Demos Amiga Demoscene Archive Forum / Coding / Optimizing + good coding habits
 Page:  1  2  »» 
Author Message
z5_
Member
#1 - Posted: 25 Apr 2007 19:01 - Edited
Reply Quote
ef3:
tst.b wipe2_timer
beq .wipe2_do
sub.b #1, wipe2_timer
rts

.wipe2_do
move.l wipe2_part,a0
moveq #0,d1
move.b (a0),d1
blt .wipe2_done
lea screen,a0
cmp.l #4,d1
blo.s .upper_half
add.l # 100*320,a0
sub.b #4,d1
.upper_half
mulu.l #80,d1
add.l d1,a0
moveq #0,d0
move.w #100-1,d6
.wipe 2_vert
move.w #2-1,d7
.wipe2_horiz
move.l d0,(a0 )+
move.l d0,(a0)+
move.l d0,(a0)+
move.l d0,(a 0)+
move.l d0,(a0)+
move.l d0,(a0)+
move.l d0,( a0)+
move.l d0,(a0)+
move.l d0,(a0)+
move.l d0, (a0)+
dbra d7,.wipe2_horiz
add.l #240,a0
dbra d 6,.wipe2_vert
move.b #20,wipe2_timer
add.l #1,wi pe2_part
.wipe2_done
rts

wip e2_timer
dc.b 0
even
wipe2_part
dc.l wipe2_scri pt
wipe2_script
dc.b 0,5,2,7,4,1,6,3,-1
even
z5_
Member
#2 - Posted: 25 Apr 2007 19:09 - Edited
Reply Quote
ok, what you see above is my attempt at a little "wipe effect" i saw in Supergroove. Basically, it wipes a 320*200 chunky screen in 8 rectangles to black (just clearing 8 rectangles of 80*100 after each other). The order how the rectangles are cleared is defined in the script.

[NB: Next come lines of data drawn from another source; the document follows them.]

/-- Steps 3 to 5 of R468: records, ring, slot. -/
def State.romChoose (s : State) : State :=
  let s1 := s.restoreRecords.newDebugNonce
  let n := s1.boxScan
  let s2 : State := { s1 with box := { s1.box with newest := n, next := n + 1 } }
  let slot := s2.chooseSlot
  let tgt := if slot = 0xFF then 1 - s2.selected else 1 - slot
  let s3 := (s2.updFlash (fun f => { f with fwTarget := tgt })).updBoot (fun b => { b with bootSlot := slot })
  if slot = 0xFF then s3.noteMr2.enterShell 1 0
  else
    (s3.updBoot (fun b => { b with accepted := true })).updSec (fun k => { k with
      fwDigest := digest (s3.fwHdr slot), runningSvn := fwSvn (s3.fwHdr slot) })

/-- BOOT_ROM_START (R468 to R470): none while the north hub, on which the boot flash hangs, is fenced (R18). -/
def execBootRomStart (kernelOk : Bool) (s : State) : Host.Outcome State Fault Refusal :=
  if s.boot.phase ≠ .on ∨ s.clock.locked = false ∨ s.life ≠ 0 ∨ s.boot.rom = true ∨ (s.hub 0).fenced = true then .next s
  else if kernelOk then .next s.romBegin.romChoose
  else .next (s.cold .safe s.boot.resetCause)

/-- FIRMWARE_START (R445, R468 step 6); a module whose north hub is fenced completes no cold boot (R18). -/
def execFirmwareStart (s : State) : Host.Outcome State Fault Refusal :=
  if s.busUp ∧ s.life = 0 ∧ s.boot.accepted = true ∧ (s.hub 0).fenced = false then
    let s1 := (s.updSec (fun k => { k with mr1 := extendMr k.mr1 k.fwDigest })).noteMr2
    .next ((s1.updBoot (fun b => { b with accepted := false, item := 1, testStart := s.tsc })).setLife 1)
  else .next s

/-! The self-test. -/

/-- The outcome of an item by where its faults lie (R473, R474). -/
def itemOutcome (n : Nat) (r : ItemReport) : Nat :=
  let south := r.southFault && decide (n = 3 ∨ n = 8 ∨ n = 9)
  let ports := decide (n = 6) && decide (r.portFail ≠ 0)
  if r.otherFault || (r.southFault && !south) then 4 else if south || ports then 3 else if r.repaired then 2 else 1

/-- What an item leaves: repaired lanes, disabled ports, a fenced hub, zeroed memory, cleared flags (R180, R471, R472, R474). -/
def State.itemEffect (s : State) (n : Nat) (r : ItemReport) : State :=
  let s1 := if n = 4 then s.forEach allRegions (fun s i => s.updRegion i (fun g => { g with laneRepairs := r.laneRepairs.getD i 0 })) else s
  let s2 := if n = 6 then s1.forEach (allPorts.filter (fun p => r.portFail.getLsbD p)) State.portDisable else s1
  let s3 := if r.southFault && decide (itemOutcome n r = 3) then s2.fenceHub 1 else s2
  let s4 := if n = 5 then s3.zeroMemory else s3
  if n = 7 then { s4 with cores := s4.cores.mapV {} (fun _ k => { k with
    mxe := { k.mxe with flags := {} }, vxe := { k.vxe with flags := {} }, sfu := { k.sfu with flags := {} } }) } else s4

/-- SelfTestElapsed in ms (R489). -/
def State.testMs (s : State) : Nat := if s.boot.testStart = 0 ∧ s.life = 0 then 0 else ((s.boot.testEnd.getD s.tsc) - s.boot.testStart) / 400000

/-- The self-test has completed (R180, R475, R479); a clear that waits for a reduction unit's clock applies now (R53). -/
def State.testDone (s : State) : State :=
  let s1 := s.zeroMemory.forEach allRegions (fun s r => s.updRegion r (fun g => { g with clken := 3 }))
  let s2 := s1.forEach [(0 : Fin 2), 1] (fun s h => if (s.hub h).fenced then s else
    (s.updHub h (fun k => { k with clken := if h = 0 then 0xFF else 0x1F, cpuEn := 0xFF })).flagEnable (.hub h))
  let s3 := s2.forEach (allPorts.filter (fun p => decide ((s.port p).st = 1))) (fun s p => s.updPort p (fun q => { q with downTick := s.tsc }))
  let s4 := (s3.updBoot (fun b => { b with item := 0, testEnd := some s.tsc })).updClock (fun k => { k with outLow := false })
  (s4.post 0x0F02 0 (srcHub s.logHub 0xFF) [s4.testMs]).setLife 2

/-- SELFTEST_ITEM (R471 to R475): the item in hand ends with what `rep` found; none ends while the north hub, whose control core runs the
test, is fenced (R18). -/
def execSelftestItem (rep : ItemReport) (s : State) : Host.Outcome State Fault Refusal :=
  let n := s.boot.item
  if !s.busUp || decide (s.life ≠ 1) || decide (n = 0) || (s.hub 0).fenced then .next s
  else
    let o := itemOutcome n rep
    let s1 := (s.itemEffect n rep).updBoot (fun b => { b with results := b.results.set 0 n o })
    if o = 4 then .next (s1.enterShell 2 n)
    else
      let s2 := if o = 1 then s1 else s1.post 0x0F01 1 (srcHub s1.logHub 0xFF) [n, o]
      .next (if n = 9 then s2.testDone else s2.updBoot (fun b => { b with item := n + 1 }))

/-- SELFTEST_TIMEOUT (R475): 90 s have passed. -/
def execSelftestTimeout (s : State) : Host.Outcome State Fault Refusal :=
  let n := s.boot.item
  if s.busUp ∧ s.life = 1 ∧ n ≠ 0 ∧ s.boot.testStart + 90 * secondTicks ≤ s.tsc then
    .next ((s.updBoot (fun b => { b with results := b.results.set 0 n 4 })).enterShell 3 n)
  else .next s

/-! Records and resets. -/

/-- A record that the loss of the flash with the north hub cuts short is torn, and no other is written (R17, R398; log 80). -/
def State.boxLost (s : State) : State := { s.boxTear with box := { s.boxTear.box with writing := none, waiting := none } }

/-- BLACKBOX_WRITTEN (R466, R484): when no record waits, a reset that waited for its record takes effect. -/
def execBlackboxWritten (fail0 fail1 : Bool) (s : State) : Host.Outcome State Fault Refusal :=
  match (if s.busUp then s.box.writing else none) with
  | none => .next s
  | some (c, b) =>
    let s1 := if (s.hub 0).fenced then s.boxLost else s.boxDone c b fail0 fail1
    if s1.box.writing.isSome then .next s1
    else
      match s1.boot.resetWait with
      | some k => .next (s1.cold .on k)
      | none => .next s1

/-! Pins and ports of the module. -/

/-- MGMT_BLOCK_LOCK (R437): the port is dark while MGMT is 0 or the north hub is fenced. -/
def execMgmtBlockLock (up : Bool) (s : State) : Host.Outcome State Fault Refusal :=
  let lit := s.powered && (s.hub 0).clken.getLsbD 5 && !(s.hub 0).fenced
  .next { s with mgmt := { s.mgmt with linkUp := up && lit } }

/-- TEST_ACCESS_PORT (R502): what the port serves. -/
def execTestAccessPort (i : TapInstr) (s : State) : Host.Outcome State Fault Refusal :=
  if !s.powered then .next s
  else
    let served := match i with
      | .scoped b => s.sec.dbgOpen && s.sec.dbgScope.getLsbD b
      | _ => true
    .next { s with out := Out.tap i served :: s.out }

end Sys2Proof.Machine
end

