/-! Links. -/

/-- A port that frames sends the next frame of a resend, counted by its group, the eighth in succession of which fails the port (R275,
R276), or a new frame with its FSEQ, the ACKSEQ of the last frame taken and its NAK, kept in the replay buffer, the first one after lane
training empty and with the frame word's reset values (R268, R273). A resend begins at a group boundary. A good frame with the next FSEQ
joins the group in hand; the fourth of an unencrypted port passes the group on and acknowledges it, and that of an encrypted one waits for
its tag (R277); a bad codeword fails the group and asks for a resend, what follows is discarded, and so is a frame seen before (R267,
R275; the last is the model's reading, log 81). No other port changes. -/
def Obligations.FramesAreSentAndTaken : Prop :=
  ∀ (p : Fin 40) (s : State), (s.port p).framing = true → s.clock.lost = false →
    let q := s.port p
    let q0 := q.startResend
    let others := fun (t : State) => ∀ d, d ≠ p.val → t.port d = s.port d
    (∀ f rest, q0.resend = f :: rest →
      let q1 := { q0.countResent f with resend := rest }
      (f.word.fseq % 4 = 0 ∧ 8 ≤ q1.resentOf f.word.fseq →
        Gives (.frameTransmit p) s (fun t => t = (s.updPort p (fun _ => q1)).portDown p 3)) ∧
      (¬ (f.word.fseq % 4 = 0 ∧ 8 ≤ q1.resentOf f.word.fseq) → Gives (.frameTransmit p) s (fun t =>
        t = { s with ports := t.ports, out := .frame p f :: s.out } ∧ t.port p = q1 ∧ others t))) ∧
    (q0.resend = [] → Gives (.frameTransmit p) s (fun t => t = (s.updPort p (fun _ => q0)).sendNew p)) ∧
    (q0.resend = [] → (∀ x ∈ q.txBulk, x.land = none) → Gives (.frameTransmit p) s (fun t => ∃ f : Frame,
      t = { s with ports := t.ports, out := .frame p f :: s.out } ∧ f.word.fseq = q.fseq ∧ f ∈ (t.port p).buf ∧
      (q.begun = true → f.word.ackseq = q.ack ∧ f.word.nak = q.nak) ∧
      (q.begun = false → f.word.ackseq = 0 ∧ f.word.nak = false ∧ f.word.slotc = List.replicate 20 0) ∧
      (t.port p).begun = true ∧ (t.port p).fseq = (q.fseq + 1) % 4096 ∧ others t)) ∧
    ∀ (f : Frame) (o : FrameObs),
      let n := badLanes o
      let q1 := { q with fecC := q.fecC + correctedLanes o, fecU := q.fecU + n }
      let only := fun (q' : PortSt) (t : State) => t = { s with ports := t.ports } ∧ t.port p = q' ∧ others t
      (n = 0 → f.word.fseq = q.rxNext → q.rxGroup.length < 3 → Gives (.frameReceive p f o) s (only { q1 with
        rxBad := false, nak := false, rxNext := (q.rxNext + 1) % 4096, rxGroup := q.rxGroup ++ [f] })) ∧
      (n = 0 → f.word.fseq = q.rxNext → q.rxGroup.length = 3 → q.enc = false → Gives (.frameReceive p f o) s (fun t =>
        t = { s with ports := t.ports } ∧ (t.port p).rxGroup = [] ∧ (t.port p).ack = f.word.fseq ∧ (t.port p).nak = false ∧
        (t.port p).rxNext = (q.rxNext + 1) % 4096 ∧ (t.port p).st = q.st ∧ others t)) ∧
      (n = 0 → f.word.fseq = q.rxNext → q.rxGroup.length = 3 → q.enc = true → q.rxHeld = [] → Gives (.frameReceive p f o) s (only { q1 with
        rxBad := false, nak := false, rxNext := (q.rxNext + 1) % 4096, rxGroup := [], rxHeld := q.rxGroup ++ [f] })) ∧
      (n = 0 → f.word.fseq = q.rxNext → Gives (.frameReceive p f o) s (fun t =>
        let r := q1.goodFrame f
        let s1 := s.updPort p (fun _ => r.1)
        t = if r.2 = true ∧ (q.st = 5 ∨ q.st = 6) then s1.portHold p 3 else s1)) ∧
      (n ≠ 0 ∨ f.word.fseq ≠ q.rxNext → Gives (.frameReceive p f o) s (only
        (if q.rxBad = true ∨ (n = 0 ∧ q.seenFrame f = true) then q1
         else { q1 with rxGroup := [], rxHeld := [], rxBad := true, nak := true, rxNext := (q.ack + 1) % 4096 / 4 * 4 })))
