-- ==== Sys2Proof/Laws/FramesUnits.lean ====
section
/-! SUPPORT. The operations of the fabric, links, Husk, training, clocks and power leave the waiting commands and the fuses as they are. -/

namespace Sys2Proof.Machine

@[simp] theorem State.updMxe_keeps (s : State) (c : Nat) (f : MxeSt → MxeSt) :
    (State.updMxe s c f).pending = s.pending ∧ (State.updMxe s c f).fuses = s.fuses := by
  simp only [State.updMxe]
  constructor <;> (repeat' split) <;> simp [apply_ite State.pending, apply_ite State.fuses]

@[simp] theorem State.doLoad_keeps (s0 : State) (c : Nat) (i : Nat) (a : Nat) (ecc : List (Nat × Ecc)) :
    (State.doLoad s0 c i a ecc).pending = s0.pending ∧ (State.doLoad s0 c i a ecc).fuses = s0.fuses := by
  simp only [State.doLoad]
  constructor <;> (repeat' split) <;> simp [apply_ite State.pending, apply_ite State.fuses]

@[simp] theorem State.doMerge_keeps (s0 : State) (c : Nat) (i : Nat) (a : Nat) (ecc : List (Nat × Ecc)) :
    (State.doMerge s0 c i a ecc).pending = s0.pending ∧ (State.doMerge s0 c i a ecc).fuses = s0.fuses := by
  simp only [State.doMerge]
  constructor <;> (repeat' split) <;> simp [apply_ite State.pending, apply_ite State.fuses]

@[simp] theorem State.arrPop_keeps (s : State) (c : Nat) :
    (State.arrPop s c).pending = s.pending ∧ (State.arrPop s c).fuses = s.fuses := by
  simp only [State.arrPop]
  constructor <;> (repeat' split) <;> simp [apply_ite State.pending, apply_ite State.fuses]

@[simp] theorem State.arrRun_keeps (n : Nat) (s : State) (c : Nat) : (State.arrRun n s c).pending = s.pending ∧ (State.arrRun n s c).fuses = s.fuses := by
  induction n generalizing s with
  | zero => exact ⟨rfl, rfl⟩
  | succ n ih => constructor <;> (unfold State.arrRun; dsimp only; (repeat' split) <;> simp [ih])

@[simp] theorem State.pushRow_keeps (s : State) (c : Nat) (d : Drain) :
    (State.pushRow s c d).pending = s.pending ∧ (State.pushRow s c d).fuses = s.fuses := by
  simp only [State.pushRow]
  constructor <;> (repeat' split) <;> simp [apply_ite State.pending, apply_ite State.fuses]

@[simp] theorem State.pump_keeps (n : Nat) (s : State) (c : Nat) : (State.pump n s c).pending = s.pending ∧ (State.pump n s c).fuses = s.fuses := by
  induction n generalizing s with
  | zero => exact ⟨rfl, rfl⟩
  | succ n ih => constructor <;> (unfold State.pump; dsimp only; (repeat' split) <;> simp [ih])

@[simp] theorem State.mxeRun_keeps (s : State) (c : Nat) :
    (State.mxeRun s c).pending = s.pending ∧ (State.mxeRun s c).fuses = s.fuses := by
  simp only [State.mxeRun]
  constructor <;> (repeat' split) <;> simp [apply_ite State.pending, apply_ite State.fuses]

@[simp] theorem State.doOpen_keeps (s : State) (c : Nat) (w : Cmd) (ecc : List (Nat × Ecc)) :
    (State.doOpen s c w ecc).pending = s.pending ∧ (State.doOpen s c w ecc).fuses = s.fuses := by
  simp only [State.doOpen]
  constructor <;> (repeat' split) <;> simp [apply_ite State.pending, apply_ite State.fuses]

@[simp] theorem State.groupStep_keeps (s0 : State) (c : Nat) (i : Nat) (kg : Nat) (left : Nat) (aa : Nat) (ba : Nat) (as : Nat) (bs : Nat) (ecc : List (Nat × Ecc)) :
    (State.groupStep s0 c i kg left aa ba as bs ecc).pending = s0.pending ∧ (State.groupStep s0 c i kg left aa ba as bs ecc).fuses = s0.fuses := by
  simp only [State.groupStep]
  constructor <;> (repeat' split) <;> simp [apply_ite State.pending, apply_ite State.fuses]

@[simp] theorem State.freeSlot_keeps (s : State) (c : Nat) (d : Drain) :
    (State.freeSlot s c d).pending = s.pending ∧ (State.freeSlot s c d).fuses = s.fuses := by
  simp only [State.freeSlot]
  constructor <;> (repeat' split) <;> simp [apply_ite State.pending, apply_ite State.fuses]

@[simp] theorem State.updVxe_keeps (s : State) (c : Nat) (f : VxeSt → VxeSt) :
    (State.updVxe s c f).pending = s.pending ∧ (State.updVxe s c f).fuses = s.fuses := by
  simp only [State.updVxe]
  constructor <;> (repeat' split) <;> simp [apply_ite State.pending, apply_ite State.fuses]

@[simp] theorem State.vxDone_keeps (s : State) (c : Nat) (r : Nat) (f : Nat) (xs : List (Nat × Flags)) :
    (State.vxDone s c r f xs).pending = s.pending ∧ (State.vxDone s c r f xs).fuses = s.fuses := by
  simp only [State.vxDone]
  constructor <;> (repeat' split) <;> simp [apply_ite State.pending, apply_ite State.fuses]

@[simp] theorem State.vxFlags_keeps (s : State) (c : Nat) (fl : Flags) :
    (State.vxFlags s c fl).pending = s.pending ∧ (State.vxFlags s c fl).fuses = s.fuses := by
  simp only [State.vxFlags]
  constructor <;> (repeat' split) <;> simp [apply_ite State.pending, apply_ite State.fuses]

It's a miracle but it actually works. However, experienced coders will probably have a heart attack from seeing my code. So my question: any good tips/tricks/optimizing on how to do it properly + good coding habits... In short, how would you do such an effect?

This is just a bit of fun because of a genuine interest in coding (so i will never "code" something for real... i suck too much at it).
noname
Member
#3 - Posted: 25 Apr 2007 20:36
Reply Quote
come on z5, give us an exe! :)

your code looks ok, but:
- think about replacing the rept of move.l d0,(a0)+ with a movem.l construct
- if you want, you can optimize the mulu.l #80,d1
z5_
Member
#4 - Posted: 25 Apr 2007 21:59 - Edited
Reply Quote
ef3:
	tst.b	wipe2_timer
	beq	.wipe2_do
	sub.b	#1,  wipe2_timer
	rts
.wipe2_do
	move.l	wipe2_part,a0
	 moveq	#0,d1
	move.b	(a0),d1
	blt	.wipe2_done
	lea	 screen,a0
	cmp.l	#4,d1
	blo.s	.upper_half
	add.l	# 100*320,a0
	sub.b	#4,d1
.upper_half
	mulu.l	#80,d1 
	add.l	d1,a0
	moveq	#0,d0
	move.w	#100-1,d6
.wipe  2_vert
	move.w	#2-1,d7
.wipe2_horiz
	move.l	d0,(a0 )+
	move.l	d0,(a0)+
	move.l	d0,(a0)+
	move.l	d0,(a 0)+
	move.l	d0,(a0)+
	move.l	d0,(a0)+
	move.l	d0,( a0)+
	move.l	d0,(a0)+
	move.l	d0,(a0)+
	move.l	d0, (a0)+
	dbra	d7,.wipe2_horiz
	add.l	#240,a0
	dbra	d 6,.wipe2_vert
	move.b	#20,wipe2_timer
	add.l	#1,wi pe2_part
.wipe2_done
	rts

wip e2_timer
	dc.b	0
	even
wipe2_part
	dc.l	wipe2_scri pt
wipe2_script
	dc.b	0,5,2,7,4,1,6,3,-1
	even
z5_
Member
#5 - Posted: 25 Apr 2007 22:17
Reply Quote
That "pre-formatted text" thingie i just added works well on my localhost and on the minibb forums, but for some strange reason, it messes up here... adding random spaces where there shouldn't be any. I'll have a look at it asap.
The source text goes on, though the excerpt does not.